Recursive CTE: Is it possible to count records without an aggregate function?

  • Here's the scenario - I have a recursive CTE, where the anchor member uses GROUP BY and COUNT, and the ideal would be if I could just repeat an ever so slightly different version of that anchor as the recursive piece. The idea is to select items from a table by limiting the selection to any rows that meet the criteria but have not already been selected, such that each recursion eliminates enough records from the source by virtue of the criteria, which prevents selection of items already in the set, but gets items that would represent unique additions to the overall set.

    This is something that would be a piece of cake with procedural code, but the objective is to do it with entirely set-based code. Any ideas? Any way to use EXCEPT or INTERSECT in some unique way to determine whether a subquery returns more than one record or not - again, without using any aggregate functions or methods?

    Steve

    (aka sgmunson)

    :-):-):-)

  • Care to provide an example of what you are talking about? Table def(s) (CREATE TABLE statement(s)), sample data (series of INSERT INTO statements for the table(s)), expected results based on the sample data, and the code you currently have written would go a long way to getting you a lot of help.

  • Well... let's see... I can't tear out the base logic from the actual code, so the best I can do is this:

    Assume you have a table with two values, each of which is used as a foreign key into a separate table. Those separate tables have an identical number of records, and they exist solely to tie a character value (a name, or label) associated with the foreign key value. Then you have a selection table that identifies the which records from one table are allowed to match up with a record from the other table - it's sole contents are the two keys for those other two tables. There can be multiple possible matches for a given key value of the first table to match with values from the second table, however, ultimately, only one possible selection of values from each table will satisfy the "conditions" specified by the selection table. I'm looking at a recursive CTE like this:

    ;WITH MATCHES AS (

    SELECT OId, MIN(Ad) AS AId

    FROM Prefs

    GROUP BY OId

    HAVING COUNT(DISTINCT AId) = 1

    UNION ALL

    SELECT P.OId, P.AId

    FROM Prefs P INNER JOIN MATCHES M

    ON P.OId <> M.OId AND P.AId <> M.AId

    WHERE EXISTS (

    SELECT 1

    FROM Prefs T

    WHERE T.OId = P.OId

    AND T.AId <> P.AId

    AND NOT EXISTS (

    SELECT 1

    FROM Prefs T2

    WHERE T2.OId = P.OId

    AND T2.AId <> P.AId

    AND T2.AId <> T.AId

    )

    )

    )

    SELECT ODATA.Name AS OName, ADATA.Name As AName

    FROM MATCHES M1 INNER JOIN ODATA ON M.OId = ODATA.OId

    INNER JOIN ADATA ON M.AId = ADATA.AId

    ORDER BY M.OId

    OPTION (MAXRECURSION 0)

    The problem with this code is that it will fail because the NOT EXISTS isn't going to quite operate like a cross apply. I just need some kind of condition such that the first EXISTS clause can be restricted to only those situations where that query returns only one record. If it can be done, let me know... My gut is starting to think it just isn't possible.

    Steve

    (aka sgmunson)

    :-):-):-)

    Lynn Pettis (2/1/2010)


    Care to provide an example of what you are talking about? Table def(s) (CREATE TABLE statement(s)), sample data (series of INSERT INTO statements for the table(s)), expected results based on the sample data, and the code you currently have written would go a long way to getting you a lot of help.

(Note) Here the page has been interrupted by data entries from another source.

/-- The logical core that a command names, if it names one. -/
def coreOf : Instr → Option Nat
  | .tickBoundary _ => none
  | .twinHeartbeatTimer => none
  | .nop c _ _ => some c
  | .br c _ => some c
  | .call c _ => some c
  | .ret c _ => some c
  | .loop c _ => some c
  | .twait c _ => some c
  | .idle c _ => some c
  | .beat c _ => some c
  | .stat c _ => some c
  | .msend c _ => some c
  | .mrecv c _ => some c
  | .trap c _ => some c
  | .add c _ => some c
  | .sub c _ => some c
  | .mul c _ => some c
  | .and c _ => some c
  | .or c _ => some c
  | .xor c _ => some c
  | .shift c _ => some c
  | .cmp c _ => some c
  | .addi c _ => some c
  | .li c _ => some c
  | .lane c _ => some c
  | .movr c _ => some c
  | .send c _ => some c
  | .recv c _ => some c
  | .senda c _ => some c
  | .recva c _ => some c
  | .sendc c _ => some c
  | .recvc c _ => some c
  | .sends c _ => some c
  | .recvs c _ => some c
  | .mm4 c _ => some c
  | .mm8 c _ => some c
  | .mmbf c _ => some c
  | .mclr c _ => some c
  | .mdrain c _ => some c
  | .mget c _ => some c
  | .mput c _ => some c
  | .mcnt c _ => some c
  | .vld c _ => some c
  | .vst c _ => some c
  | .vmov c _ => some c
  | .vbcst c _ => some c
  | .viota c _ => some c
  | .vperm c _ => some c
  | .vlog c _ => some c
  | .vadd c _ => some c
  | .vsub c _ => some c
  | .vmul c _ => some c
  | .vfma c _ => some c
  | .vmax c _ => some c
  | .vcmp c _ => some c
  | .vsel c _ => some c
  | .vcvt c _ => some c
  | .vred c _ => some c
  | .vfun c _ => some c
  | .vqnt c _ => some c
  | .vdq c _ => some c
  | .vsmx c _ => some c
  | .vsnrm c _ => some c
  | .vlse c _ => some c
  | .vnrm c _ => some c
  | .vshr c _ => some c
  | .cdot c _ => some c
  | .cadd c _ => some c
  | .cscl c _ => some c
  | .cup c _ => some c
  | .cmov c _ => some c
  | .tskip c _ => some c
  | .resultLanding c => some c
  | .routerForward c _ => some c
  | .ingressWrite c => some c
  | .heldEntryLand c => some c
  | .egressRead c => some c
  | .hbShort h => some h.core
  | .hbLong h => some h.core
  | .lanternSummaryDeadline _ => none
  | .summary _ => none
  | .heartbeatMiss c => some c
  | .coreStatusTimeout c => some c
  | .lanternSilent _ => none
  | .stopPacket _ => none
  | .regRd _ => none
  | .regWr _ => none
  | .regRsp _ => none
  | .mboxWord _ => none
  | .debugPacket _ => none
  | .reportPacket _ => none
  | .rowRepair c _ _ => some c
  | .regionReplay _ => none
  | .substitution _ _ _ => none
  | .regionRecovery _ => none
  | .pllLockLoss _ => none
  | .clockReturn => none
  | .refclkLoss => none
  | .refclkRestore => none
  | .clearFallback _ => none
  | .commit _ _ => none
  | .registerWrite _ _ _ _ => none
  | .readClear _ _ _ => none
  | .debugRowGo _ c _ => some c
  | .bind _ _ _ _ _ => none
  | .regionRun _ _ => none
  | .regionStop _ _ => none
  | .unbind _ _ => none
  | .release _ _ => none
  | .rebind _ _ _ _ _ _ => none
  | .holdExpiry _ => none
  | .loadCode c _ _ _ => some c
  | .loadRoute c _ _ _ => some c
  | .loadRows c _ _ _ => some c
  | .loadReg c _ _ _ => some c
  | .loadEnd c _ _ => some c
  | .sweepComplete c => some c
  | .unitMboxWrite _ _ _ => none
  | .unitMboxRead _ _ => none
  | .reclaim _ _ => none
  | .storeHost _ _ => none
  | .fetchHall _ => none
  | .imageArrival _ => none
  | .caskDelete _ => none
  | .caskVerify _ _ => none
  | .caskScrub _ _ => none
  | .rackLoad _ _ _ => none
  | .rackFlip _ _ => none
  | .rackAbort _ => none
  | .drainDeadline _ => none
  | .qpEnable _ _ => none
  | .qpDisable _ _ => none
  | .ledgerNop _ => none
  | .openStream _ => none
  | .append _ => none
  | .generate _ => none
  | .truncate _ => none
  | .fork _ => none
  | .park _ => none
  | .resume _ => none
  | .closeStream _ => none
  | .query _ => none
  | .sampleToken _ _ _ => none
  | .seating _ => none
  | .unseat _ => none
  | .sealCellarWrite _ _ _ => none
  | .spill => none
  | .reprefill _ => none
  | .flr _ => none
  | .pcieLinkDown _ _ => none
  | .perst _ => none
  | .pairEnSet => none
  | .pairEnClear => none
  | .offerTimer => none
  | .offer _ => none
  | .keyx _ => none
  | .syncComplete => none
  | .twinHeartbeat _ => none
  | .twinHeartbeatMiss => none
  | .fenceResend => none
  | .fenceConfirm _ => none
  | .fenceWaitExpiry => none
  | .handover => none
  | .journal _ => none
  | .ack _ => none
  | .nak _ => none
  | .fence _ => none
  | .fenceAck _ => none
  | .hello _ => none
  | .gorlaWrite _ => none
  | .readReq _ => none
  | .readResp _ => none
  | .gorlaSend _ => none
  | .neighborSolicitation _ _ => none
  | .echoRequest _ _ => none
  | .ptpMessage _ => none
  | .discardedFrame _ _ => none
  | .portLinkDown _ => none
  | .portLinkUp _ => none
  | .portModeChange _ => none
  | .helloTimer => none
  | .reorderWaitExpiry _ => none
  | .rtoExpiry _ => none
  | .pathProbe _ => none
  | .messageTimeout _ => none
  | .ackTimer _ => none
  | .ptpParentLoss => none
  | .holdoverExpiry => none
  | .pmbusPoll _ => none
  | .pmbAlert => none
  | .stepRaiseSettle => none
  | .spireFault => none
  | .buttressFail _ _ => none
  | .droopWarn _ _ => none
  | .droopCrit _ _ => none
  | .droopMarginExpiry _ => none
  | .vminRst => none
  | .fieldShort _ => none
  | .isolationFail _ => none
  | .sagLock => none
  | .sagRelease => none
  | .aux12Fail => none
  | .capEvaluation => none
  | .calibrationReplace _ _ _ => none
  | .hibernate _ => none
  | .wake _ => none
  | .admitWaitExpiry => none
  | .channelSample _ => none
  | .tempRead _ => none
  | .throttleStepDown => none
  | .throttleStepUp => none
  | .flowEvaluation => none
  | .flowStageEnd => none
  | .flowStop => none
  | .flowRestored => none
  | .hardLimit => none
  | .tj110 => none
  | .leak _ => none
  | .dewAlarm => none
  | .dewLimit => none
  | .valvePumpControl => none
  | .thermalCycleCount => none
  | .cycleLogWrite => none
  | .clampSenseOpen => none
  | .clampSenseClosed => none
  | .stackLost _ => none
  | .rimLost _ => none
  | .watchdogStage _ => none
  | .kick _ _ => none
  | .keepSelftest _ => none
  | .sramScrub _ _ => none
  | .keepRestart _ => none
  | .mboxGo _ => none
  | .ping _ => none
  | .info _ => none
  | .eventRead _ => none
  | .sourceEvent _ => none
  | .coalesceTimeout _ => none
  | .belfryClaim _ => none
  | .belfryComplete _ _ => none
  | .belfryForce _ _ => none
  | .belfryClockRestart => none
  | .aux12Rise => none
  | .startPhaseComplete _ => none
  | .flashDiscoveryRetry _ _ => none
  | .readyWaitExpiry => none
  | .restartKeepOnly _ => none
  | .restartWarm _ => none
  | .restartCold _ => none
  | .sessionChallenge _ => none
  | .sessionOpen _ => none
  | .sessionClose _ => none
  | .sessionSelect _ => none
  | .sessionExpiry _ => none
  | .challengeLockoutExpiry _ => none
  | .keySet _ => none
  | .keyRevoke _ => none
  | .keyInit _ => none
  | .ownerKeySet _ => none
  | .identity _ => none
  | .settingsSave _ => none
  | .defectMapRestore _ => none
  | .updateBegin _ => none
  | .updateData _ => none
  | .updateFetch _ _ => none
  | .updateEnd _ => none
  | .updateAbort _ => none
  | .activate _ => none
  | .updateConfirm _ => none
  | .rollback _ => none
  | .setEndpointId _ => none
  | .getEndpointId _ => none
  | .getEndpointUuid _ => none
  | .getMctpVersionSupport _ => none
  | .getMessageTypeSupport _ => none
  | .getVersion _ => none
  | .getCapabilities _ => none
  | .negotiateAlgorithms _ => none
  | .getDigests _ => none
  | .getCertificate _ => none
  | .spdmChallenge _ => none
  | .getMeasurements _ => none
  | .getTid _ => none
  | .getPldmVersion _ => none
  | .getPldmTypes _ => none
  | .getPldmCommands _ => none
  | .getPdrRepositoryInfo _ => none
  | .getPdr _ => none
  | .getSensorReading _ => none
  | .getStateSensorReadings _ => none
  | .setEventReceiver _ => none
  | .unsupportedMessage _ => none
  | .pllRelock _ => none
  | .keepOkWaitExpiry => none
  | .keepRestartComplete => none
  | .pcieLinkUp _ _ _ _ _ => none
  | .mgmtLinkChange _ => none
  | .neighborAdvertisement _ _ _ => none
  | .pfcFrame _ _ => none
  | .ctlTimeout _ _ => none
  | .belfryClockStop => none
  | .spirePresence _ => none
  | .busbarReturn => none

  • I'm having a bit of a low-brainpower day, but I think you can achieve what you're looking for using ROW_NUMBER(). If you use whatever you were passing as the GROUP BY clause in the PARTITION BY portiong of the ROW_NUMBER definition, you can then look for anything with ROW_NUMBER()>1 (for duplicates within that group based on the PARTITION lineup).

    ----------------------------------------------------------------------------------
    Your lack of planning does not constitute an emergency on my part...unless you're my manager...or a director and above...or a really loud-spoken end-user..All right - what was my emergency again?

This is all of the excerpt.